Il tutto, chiaramente, sulla base di un indice provvisorio di riferimento che, per il 2023, è stato fissato al 7,3%. Salvo, appunto, eventuale conguaglio da effettuare in perequazione per l’anno successivo.

Le rivalutazioni

L’Inps ha inoltre chiarito il mantenimento delle cosiddette fasce di garanzia, ossia il procedimento di aggiornamento tramite scaglioni di importo (anziché per fasce progressive) con tutela sul mantenimento del percepito su uno standard superiore (o comunque non inferiore) al trattamento più alto della fascia precedente. In pratica, la rivalutazione della fascia di riferimento sarà in ogni caso più elevata rispetto a quella precedente. Per fare un esempio, in caso di trattamenti lordi compresi fra 2.101,52 euro e 2.123,19, sulla base di una perequazione tra quattro e cinque volte il minimo, l’indice di riferimento sarebbe il 6,205% ma, al fine di rispettare la fascia di garanzia, sarà applicato il 7,5% di 2.101,52.

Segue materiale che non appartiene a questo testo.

-- ==== Sys2Proof/Machine/Memory.lean ====
section
/-!
DEFINITION. Machine/Memory.lean: the named operations over memory: home memory under its keys (06 R149-R151), the
physical layout (R134, R135), translation (R133, R136, R190), scratchpad addresses (R142, R143), the core view
(10 R226, R227), mapped scratchpad lines (06 R144) and host memory.
-/
namespace Sys2Proof.Machine

/-! ## Home memory and keys -/

/-- The visible DRAM (R134). -/
def isDram (pa : Nat) : Bool := decide (pa < 0x3000000000) && decide (pa % 0xC00000000 < 0xBF2000000)

/-- The name of a partition's key of a compartment; 0 is the reset key of the physical function (log 6). -/
def keyOf (p : Partition) (comp : Nat) : Nat := if p.keyGen = 0 then 0 else 8 * p.keyGen + comp

/-- Added to the key of a page that takes the forerunner path, and of a context image: its lines are not compressed (06
R150). -/
def frpKey : Nat := 2 ^ 63

/-- The name of the key alone. -/
def keyName (key : Nat) : Nat := key % frpKey

/-- A write to DRAM compresses its line: not on the forerunner path, which pages of a non-zero compartment take whatever their
FRP bit says, and not in far SRAM (R149, R150). -/
def packs (key pa : Nat) : Bool := isDram pa && decide (key < frpKey) && key % 8 == 0

/-- The name of the key under which a line of home memory is written. -/
def State.keyAt (s : State) (pa : Nat) : Nat := SMap.get 0 s.lineKey (pa / 128)

/-- A byte of home memory read under a key: under another key it is a free value (06 R151). -/
def State.homeByte (s : State) (key pa : Nat) : Byte :=
  let b := SMap.get 0#8 s.home pa
  if s.keyAt pa = keyName key then b else Config.otherKey (keyName key) pa b

/-- n bytes of home memory. -/
def State.homeBytes (s : State) (key pa n : Nat) : List Byte := (List.range n).map fun i => s.homeByte key (pa + i)

/-- Bring a line under a key: the bytes that the next write leaves alone are what they decrypt to under it. -/
def State.rekey (s : State) (key pa : Nat) : State :=
  let ln := pa / 128
  let k := keyName key
  if SMap.get 0 s.lineKey ln = k then s
  else
    { s with home := SMap.replace 0#8 s.home (128 * ln) 128 (fun a => Config.otherKey k a (SMap.get 0#8 s.home a))
             lineKey := SMap.set 0 s.lineKey ln k }

/-- Write a byte of home memory under a key: the line is stored anew, compressed or whole (R149). -/
def State.homeSet (s : State) (key pa : Nat) (b : Byte) : State :=
  let s1 := s.rekey key pa
  { s1 with home := SMap.set 0#8 s1.home pa b, packed := SMap.set false s1.packed (pa / 128) (packs key pa) }

/-- Write bytes of home memory. -/
def State.homeWrite (s : State) (key pa : Nat) : List Byte → State
  | [] => s
  | b :: bs => (s.homeSet key pa b).homeWrite key (pa + 1) bs

/-- A physical address that names this X9's own device is one of its own (R134). -/
def localPa (pa : Nat) : Nat := if bit pa 51 && bits pa 50 39 == Config.devNum.toNat then bits pa 38 0 else pa

/-- A byte of a structure that the device reads for itself (partition record, page tables, gates): written by S under
the reset key or under the partition's memory key (log 6). Another device's memory holds none of them (log 12). -/
def State.devByte (s : State) (part pa : Nat) : Byte :=
  let a := localPa pa
  if s.keyAt a = 0 then SMap.get 0#8 s.home a else s.homeByte (keyOf (s.part part) 0) a

/-- A 64-bit word of such a structure. -/
def State.devWord (s : State) (part pa : Nat) : Nat :=
  ofBytes ((List.range 8).map fun i => s.devByte part (pa + i))

/-! ## Host memory -/

/-- n bytes of host memory. -/
def State.hostBytes (s : State) (a n : Nat) : List Byte := SMap.range 0#8 s.hostMem a n
/-- A 64-bit word of host memory. -/
def State.hostWord (s : State) (a : Nat) : Nat := ofBytes (s.hostBytes a 8)
/-- Write host memory. -/
def State.hostWrite (s : State) (a : Nat) (bs : List Byte) : State :=
  { s with hostMem := SMap.setRange 0#8 s.hostMem a bs }

/-! ## The physical layout (R134, R135) -/

/-- The far SRAM. -/
def isFar (pa : Nat) : Bool := decide (0x4000000000 ≤ pa) && decide (pa < 0x4040000000)
/-- An address that a page may name on this device. -/
def mappable (pa : Nat) : Bool := isDram pa || isFar pa
/-- The stack of an address (R134). -/
def stackOf (pa : Nat) : Nat := if isFar pa then (pa - 0x4000000000) / 0x10000000 else pa / 0xC00000000
/-- The memory kind of R161: 1 DRAM, 2 far SRAM. -/
def memKind (pa : Nat) : Nat := if isFar pa then 2 else 1
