-- ==== Sys2Proof/Machine/Moves.lean ====
section
/-!
DEFINITION. Machine/Moves.lean: row 0x3, broadcast, identity, constants and predicates (13 R298-R301).
-/
namespace Sys2Proof.Machine

open Host (Outcome)

/-- The lane that operand B names, or the trap of R298. -/
def Iss.pickLane (k : Iss) (b : Operand) (imm : Nat) : Except Bail Nat :=
  let n := k.gr.uni b imm
  if n < 32 then .ok n else .error (.t 3 3 n)

def bcastGroup (i : FnI) (k : Iss) : Except Bail Group :=
  let tag := 16 * tyCode i.ty
  let wide := tagWide tag
  match k.pickLane i.b i.imm.toNat with
  | .error x => .error x
  | .ok n => .ok (k.gr.wmove i.d.idx wide k.e.mask (fun _ => k.gr.src i.a tag wide 0 n) (k.gr.tagsOf i.a tag wide))

def execBcast (i : FnI) (s : State) : Outcome State Fault Refusal :=
  runG 0x0C1 s i.toSlots (linesOf i.toSlots (tagWide (16 * tyCode i.ty)) 0) fun k => bcastGroup i k

def extractGroup (i : FnI) (k : Iss) : Except Bail Group :=
  let tag := 16 * tyCode i.ty
  let wide := tagWide tag
  match k.gr.checkTag i.a tag wide 1 with
  | .error x => .error x
  | .ok () => match k.pickLane i.b i.imm.toNat with
    | .error x => .error x
    | .ok n => .ok (k.gr.ws i.d.idx (uniOut tag (k.gr.src i.a tag wide 0 n)))

def execExtract (i : FnI) (s : State) : Outcome State Fault Refusal :=
  runG 0x0C2 s i.toSlots (linesOf i.toSlots (tagWide (16 * tyCode i.ty)) 0) fun k => extractGroup i k

/-- The identity that getid selects for a lane (R299). -/
def Iss.ident (k : Iss) (sel l : Nat) : Nat :=
  if k.t.mast then
    (match sel with | 5 => 0xFFFFFFFF | 6 => clusterOf k.t.core | _ => 0)
  else match sel with
    | 0 => 32 * k.g + l
    | 1 => l
    | 2 => k.g
    | 3 => k.t.index
    | 4 => k.t.launch
    | 5 => k.t.core
    | 6 => clusterOf k.t.core
    | 7 => k.t.cpos
    | _ => k.t.lrec.teams - 1

def execGetid (i : FnI) (s : State) : Outcome State Fault Refusal :=
  runG 0x0C3 s i.toSlots (linesOf i.toSlots false 0) fun k =>
    .ok (match i.d with
      | .s n => k.gr.ws n.toNat (BitVec.ofNat 64 (k.ident i.sub.toNat 0))
      | _ => k.gr.wv i.d.idx false k.e.mask (fun l => k.ident i.sub.toNat l) (16 * tyCode i.ty))

/-- A 64-bit value with one half replaced (R300). -/
def putHalf (lo : Bool) (x imm : Nat) : Nat :=
  if lo then x / 2 ^ 32 * 2 ^ 32 + imm else imm * 2 ^ 32 + x % 2 ^ 32

def execLdk (i : FnI) (s : State) : Outcome State Fault Refusal :=
  runG 0x0C4 s i.toSlots (linesOf i.toSlots true 0) fun k =>
    let lo := i.sub == 1
    let tag := 16 * tyCode i.ty
    .ok (match i.d with
      | .s n => k.gr.ws n.toNat (BitVec.ofNat 64 (putHalf lo (k.gr.rs n.toNat).toNat i.imm.toNat))
      | _ => k.gr.wv i.d.idx true k.e.mask (fun l => putHalf lo (k.gr.src i.d tag true 0 l) i.imm.toNat) tag)

/-- The bits that a movp source gives the lanes. -/
def Group.predBits (g : Group) (o : Operand) (imm : Nat) : Mask :=
  match o with
  | .p n => g.rp n.toNat
  | _ => BitVec.ofNat 32 (g.uni o imm)

def execMovp (i : FnI) (s : State) : Outcome State Fault Refusal :=
  runG 0x0C5 s i.toSlots (linesOf i.toSlots false 0) fun k =>
    let a := k.gr.predBits i.a i.imm.toNat
    let b := k.gr.predBits i.b 0
    let wr (x : Mask) : Group := k.gr.wp i.d.idx k.e.mask x
    .ok (match i.sub.toNat with
      | 0 => wr a
      | 1 => wr (a &&& b)
      | 2 => wr (a ||| b)
      | 3 => wr (a ^^^ b)
      | 4 => wr (~~~a)
      | 5 => k.gr.ws i.d.idx ((a &&& k.e.mask).setWidth 64)
      | _ => wr a)

end Sys2Proof.Machine
end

È opportuno ricordare che l’indicizzazione sarà divergente fra i vari trattamenti. L’indicazione di base è che le pensioni più basse godano di una perequazione più vantaggiosa. Nel pratico, tuttavia, sulla base degli indici di rivalutazione, a uscirne in modo migliore sono le fasce medio-alte, per le quali l’assegno ha beneficiato di uno scarto più elevato rispetto all’aggiornamento del 2022.